Steve Mullaney, president and CEO, Aviatrix: Cloud is often considered a utility, like electricity, by enterprise application teams and other consumers. However, infrastructure operations teams require specialized expertise and underlying technology to deliver the agility and perceived transparency that lines of business expect of cloud-based services.

For startups, you need something that’s there working behind the scenes, not hindering the business and not something you need to dedicate many internal resources or overhead to manage. Single cloud gives you the flexibility to scale your infrastructure to meet the business’s needs.

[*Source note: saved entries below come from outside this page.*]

-- ==== Sys2Proof/Laws/Meaning.lean ====
section
/-! SUPPORT. What each shared shape of Machine/Operands.lean answers, once: always a next state, and
which. A proof about an instruction unfolds `exec` and its one-line meaning, and then cites these. -/

namespace Sys2Proof.Machine

section
variable (s : State) (i : Instr)

theorem State.complete_eq (t : State) (r : Resolved) (extra : Nat) :
    t.complete i r extra = .next (t.setCyc (t.cyc + stepCycles i r.additionalCycles extra)) := rfl

theorem State.readInstr_eq (f : State → Byte → State) :
    s.readInstr i f =
      (f (s.afterFetch i) ((s.afterFetch i).operandValue i.operand)).complete i
        ((s.afterFetch i).resolve i.operand) 0 := rfl

theorem State.storeInstr_eq (v : Byte) :
    s.storeInstr i v =
      ((s.afterFetch i).memWrite ((s.afterFetch i).resolve i.operand).ea v).complete i
        ((s.afterFetch i).resolve i.operand) 0 := rfl

theorem State.modifyInstr_eq (f : Byte → Byte) :
    s.modifyInstr i f =
      (((s.afterFetch i).memWrite ((s.afterFetch i).resolve i.operand).ea
          (f ((s.afterFetch i).operandValue i.operand))).setNZ
            (f ((s.afterFetch i).operandValue i.operand))).complete i
        ((s.afterFetch i).resolve i.operand) 0 := rfl

theorem State.impliedInstr_eq (f : State → State) :
    s.impliedInstr i f = (f (s.afterFetch i)).complete i ⟨0, 0, false⟩ 0 := rfl

theorem State.jumpInstr_eq (f : State → State) :
    s.jumpInstr i f =
      ((f (s.afterFetch i)).setPc ((s.afterFetch i).resolve i.operand).ea).complete i
        ((s.afterFetch i).resolve i.operand) 0 := rfl

/-- A branch writes PC and CYC and nothing else, taken or not (48_control_flow R144). -/
theorem State.branchInstr_frame (c : Bool) :
    ∃ pc cyc, s.branchInstr i c = .next ((s.setPc pc).setCyc cyc) := by
  cases c <;> exact ⟨_, _, rfl⟩

/-- The fetch moves PC and nothing else (10_state R27). -/
theorem State.afterFetch_frame : s.afterFetch i = s.setPc (s.pc + BitVec.ofNat 16 i.length) := rfl

/-- A write back changes A in the Accumulator mode and one byte of memory otherwise (00_scope R11). -/
theorem State.writeBack_cases (t : State) (r : Resolved) (v : Byte) :
    (r.isAcc = true ∧ t.writeBack r v = t.setA v) ∨
      (r.isAcc = false ∧ t.writeBack r v = t.memWrite r.ea v) := by
  unfold State.writeBack
  cases h : r.isAcc <;> simp

end

/-- BRK is an entry through the IRQ/BRK vector that returns to its own address + 2
(49_flags_system R160). -/
theorem exec_brk (s : State) :
    exec .brk s =
      .next ((s.setCyc (s.cyc + 7)).enterInterrupt Config.irqVector true (s.pc + 2)) := by
  have hpc : (s.afterFetch .brk).pc + 1 = s.pc + 2 := BitVec.add_assoc s.pc 1#16 1#16
  have hc : ∀ t : State, t.complete .brk ⟨0, 0, false⟩ 0 = .next (t.setCyc (t.cyc + 7)) :=
    fun _ => rfl
  rw [exec, execBrk, State.impliedInstr_eq, hc, hpc, State.afterFetch_frame,
    State.setPc_enterInterrupt, State.setCyc_enterInterrupt, State.cyc_enterInterrupt]

/-- With no host call waiting, the next event is `fetch_execute_next()`. -/
theorem step_of_script_nil {s : State} (h : s.script = []) : step s = fetchExecute s := by
  simp only [step, nextEvent, h]

/-- Otherwise it is the host's next call, which is then no longer waiting. -/
theorem step_of_script_cons {s : State} {c : HostAction} {rest : List HostAction}
    (h : s.script = c :: rest) : step s = hostMove c (s.setScript rest) := by
  simp only [step, nextEvent, h]

/-- What `fetch_execute_next()` can do: refuse, stop on the recorded fault, or run the instruction at
PC (30_encoding R55, 60_exceptions R201). -/
theorem fetchExecute_cases (s : State) :
    (s.resetDone = false ∧ fetchExecute s = .refused .notReset) ∨
      (s.resetDone = true ∧ ∃ f, s.haltedBy = some f ∧
        fetchExecute s = .fault (.invalidOpcode f.op f.addr)) ∨
      (s.resetDone = true ∧ s.haltedBy = none ∧ fetchExecute s = exec s.fetchInstr s) := by
  unfold fetchExecute
  cases hr : s.resetDone
  · simp
  · cases hh : s.haltedBy with
    | none => simp
    | some f => simp

/-- Loading bytes changes the memory and nothing else (20_memory R33). -/
theorem State.load_frame (bs : List Byte) (s : State) (addr : Word) :
    s.load addr bs = s.setMem (s.load addr bs).mem := by
  induction bs generalizing s addr with
  | nil => rfl
  | cons b bs ih =>
    rw [State.load, ih]
    rfl

/-- `withFetchWord` writes the instruction's bytes, sets `resetDone`, and empties the fault record and
the host's calls; the registers, CYC and the parameters stay. -/
theorem State.withFetchWord_frame (s : State) (nbits w : Nat) :
    s.withFetchWord nbits w =
      (((s.setMem (s.withFetchWord nbits w).mem).setResetDone true).setFaults []).setScript [] := by
  rw [State.withFetchWord, State.harness, State.load_frame]
  rfl

/-- So the next step runs the instruction that stands at PC. -/
theorem step_withFetchWord (s : State) (nbits w : Nat) :
    step (s.withFetchWord nbits w) =
      exec (s.withFetchWord nbits w).fetchInstr (s.withFetchWord nbits w) := by
  have hr : (s.withFetchWord nbits w).resetDone = true := rfl
  have hf : (s.withFetchWord nbits w).faults = [] := rfl
  have hs : (s.withFetchWord nbits w).script = [] := rfl
  have hh : (s.withFetchWord nbits w).haltedBy = none := by
    unfold State.haltedBy
    rw [hf]
    split <;> rfl
  rw [step_of_script_nil hs, fetchExecute, hr, hh]
  rfl

end Sys2Proof.Machine
end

But as any business grows today, it will eventually be multicloud, whether due to varying department or application requirements, M&A activity, shadow IT or something else. Regardless of how they begin, startups should expect to eventually be multicloud.

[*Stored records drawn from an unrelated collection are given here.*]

-- ==== Sys2Proof/Tests/Slice0.lean ====
section
/-! SUPPORT. Tests: ill-formed terms refused, words of every constructor decoded, the spec's own
vectors run for one step, and a witness for each obligation that has hypotheses. The expected results
are those of 30_encoding R54 and of 95_test_vectors, whose vector a test names. -/

namespace Sys2Proof.Tests

open Sys2Proof Sys2Proof.Machine Sys2Proof.Stating

/-- A machine that has been reset, with `DECIMAL_MODE = binary` and the bytes of `ram` in memory, as the
vectors of 95_test_vectors start. -/
def machine (pc : Word) (a x y sp sr : Byte) (ram : List (Word × Byte)) : State :=
  ram.foldl (fun s c => s.memWrite c.1 c.2)
    { State.reset with
      pc := pc, a := a, x := x, y := y, sp := sp, sr := sr
      params := { Params.atReset with decimalMode := .binary } }

/-- The same machine with `DECIMAL_MODE = nmos_bcd`. -/
def nmos (s : State) : State := { s with params := { s.params with decimalMode := .nmosBcd } }

/-- The same machine with one host call to be made. -/
def calling (c : HostAction) (s : State) : State := { s with script := [c] }

/-- One step ends with these registers, this cycle count and these bytes changed, and nothing else. -/
def agrees (s : State) (pc : Word) (a x y sp sr : Byte) (cyc : Nat) (ram : List (Word × Byte)) :
    Bool :=
  match step s with
  | .next t =>
    decide (t = { ram.foldl (fun s c => s.memWrite c.1 c.2) s with
      pc := pc, a := a, x := x, y := y, sp := sp, sr := sr, cyc := cyc, script := [] })
  | .fault _ => false
  | .refused _ => false

/-! ### Ill-formed terms (40_addressing_modes R82, 30_encoding R56) -/

/-- No read instruction has an Indirect mode. -/
theorem test_wf_read : (Instr.lda (.indirect 0x1234)).wf = false := by decide

theorem test_wf_store : (Instr.sta (.immediate 0x12)).wf = false := by decide

theorem test_wf_shift : (Instr.asl (.absoluteY 0x1234)).wf = false := by decide

theorem test_wf_modify : (Instr.inc .accumulator).wf = false := by decide

theorem test_wf_load_x : (Instr.ldx (.zeroPageX 0x12)).wf = false := by decide

theorem test_wf_load_y : (Instr.ldy (.absoluteY 0x1234)).wf = false := by decide

theorem test_wf_store_x : (Instr.stx (.absoluteY 0x1234)).wf = false := by decide

theorem test_wf_store_y : (Instr.sty (.absoluteX 0x1234)).wf = false := by decide

theorem test_wf_compare_index : (Instr.cpx (.zeroPageX 0x12)).wf = false := by decide

theorem test_wf_bit : (Instr.bit (.immediate 0x12)).wf = false := by decide

theorem test_wf_jump : (Instr.jmp (.indirectX 0x12)).wf = false := by decide

/-- 0xEA is NOP, so it is no invalid opcode. -/
theorem test_wf_invalid : (Instr.invalid 0xEA).wf = false := by decide

/-- An ill-formed term has no encoding. -/
theorem test_no_encoding : encode (.sta (.immediate 0x12)) = [] := by decide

Ed Thompson, CTO, Matillion: It depends on the exact goals of the startup. For example, there are lots of businesses out there that exist to help with management of workload across cloud platforms. However, assuming I am just looking for a platform for my product idea in “early stage,” I would opt for a single cloud and lean in hard on the technologies that they offer that allow you to concentrate on proving the business idea at scale. It’s all too easy to get bogged down with technology and infrastructure with the misguided view that saving a few dollars here and there will put you on solid ground for the future.

Time is the enemy of the high-growth business — speed to market is the key. Test your ideas, fail fast, learn, pivot and try again. I would always steer toward serverless tools that would accelerate development and allow you to rapidly scale without worrying about the underlying infrastructure.

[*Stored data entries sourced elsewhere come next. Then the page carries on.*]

-- ==== Sys2Proof/Word.lean ====
section
/-!
DEFINITION. The widths the block moves (00_scope.md R11): bytes, 16-bit command words and results, 7-bit
slave addresses.
-/

namespace Sys2Proof

/-- A buffer slot, the data register, a status code or STATUS (R11). -/
abbrev Byte := BitVec 8

/-- A host command word or a host result (R11, R52, R59). -/
abbrev Word := BitVec 16

/-- A slave address, always 7 bits (R11, R38, R54). -/
abbrev Addr := BitVec 7

end Sys2Proof
end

Now, this approach does have downsides, namely the vendor lock-in and associated cost of going heavily into something like AWS Lambda. However, a successful idea that grows fast and is adopted at scale but costs too much to run is a much better problem to have than an idea that reaches the market too late and is overhauled by more nimble competitors.

Adrian Estala, VP, field CDO, Starburst: Starting with a single cloud provides incredible advantages. But we live in a multicloud, on-prem world, so any new startup has to account for that diversity.

The ability to integrate seamlessly across this hybrid environment should be the goal for any startup looking to provide IT/data services.

Shane Buckley, president and CEO, Gigamon: Single cloud is the easy answer, but that’s not the reality. The goal of a seed-funded company is to quickly validate, or invalidate, their business concept. Once that stage is reached, the focus shifts to building customer trust with applications that are both secure and deliver a great user experience.

While all companies begin with a single cloud, we find most companies soon land on hybrid and hybrid-cloud implementations. Capital constraints, need for agility, available cloud resources and expertise, and M&A activities all factor into how hybrid cloud infrastructures evolve.

While public cloud platforms enable rapid deployment and scalability, something that is obviously compelling for startups, the “shared responsibility model” employed by these providers means that application and workload security is the responsibility of the organization, not the provider. Just as guaranteed cloud compute performance does not automatically translate to a great application user experience, physical data center security does not guarantee end-to-end application security either. That is ultimately achieved by gaining deep observability into all hybrid-cloud communications.